I have also found that Dietrich et al.’s idea that the COVID-19 pandemic has been
generating changes and disruptions in education worlwide highlights the challenge of
many countries to face this situation. Education has been one of the most affected due
to the administrative imposition of the total closure of educational centers in most of the
countries of the world. The distance education modality, fundamentally in digital
support, came to offer emergency solutions to this crisis. It is a fact that the closure of
educational centers caused by COVID-19 has increased the inequality of opportunities,
particularly in those families that have low socio-cultural and economic capital. Access
to technology and materials needed to continue studying while schools are closed is
notably uneven. Similarly, children who do not have sufficient help to study at home
have little means to facilitate their education. Providing a diversity of educational tools
and expanding internet access is essential. These new emerging scenarios invite us to
rethink education not only in formal settings, but also in informal and non-formal settings
for education. However, this has not been easy for educational institutions given that a
face-to-face modality has prevailed in recent years, and where non-face-to-face
modalities were considered a distant option for many of them.

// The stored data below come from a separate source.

-- ==== Sys2Proof/Machine/Dispatch.lean ====
section
/-! DEFINITION. One arm per command: a step of the sequencer while that command runs (30_encoding.md R98). -/

namespace Sys2Proof.Machine

/-- What the sequencer does in one step while command `i` runs (30_encoding.md R98, 70_reset_and_hazards.md R356). -/
def exec (i : Instr) (s : State) : Host.Outcome State Fault Refusal :=
  match i with
  | .nop => Sys2Proof.Machine.execNop s
  | .climInit => Sys2Proof.Machine.execClimInit s
  | .climSample => Sys2Proof.Machine.execClimSample s
  | .gasInit => Sys2Proof.Machine.execGasInit s
  | .gasReady => Sys2Proof.Machine.execGasReady s
  | .gasComp => Sys2Proof.Machine.execGasComp s
  | .gasCompOpnd => Sys2Proof.Machine.execGasCompOpnd s
  | .gasCompClim => Sys2Proof.Machine.execGasCompClim s
  | .gasUpdate => Sys2Proof.Machine.execGasUpdate s
  | .gasSample => Sys2Proof.Machine.execGasSample s

end Sys2Proof.Machine
end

In conclusion, Distance Education effectively reduces the obstacles represented by time
and space; methods, techniques and resources are used that increase the productivity
and flexibility of the teaching-learning process. The use of technologies such as radio,
television, video, computer systems of variable complexity and interactive software,
among others, constitute new signs of the validity and origin of the principles that
support education for all. It is necessary to promote a different way of transferring
knowledge that favor a greater role for students in their own learning.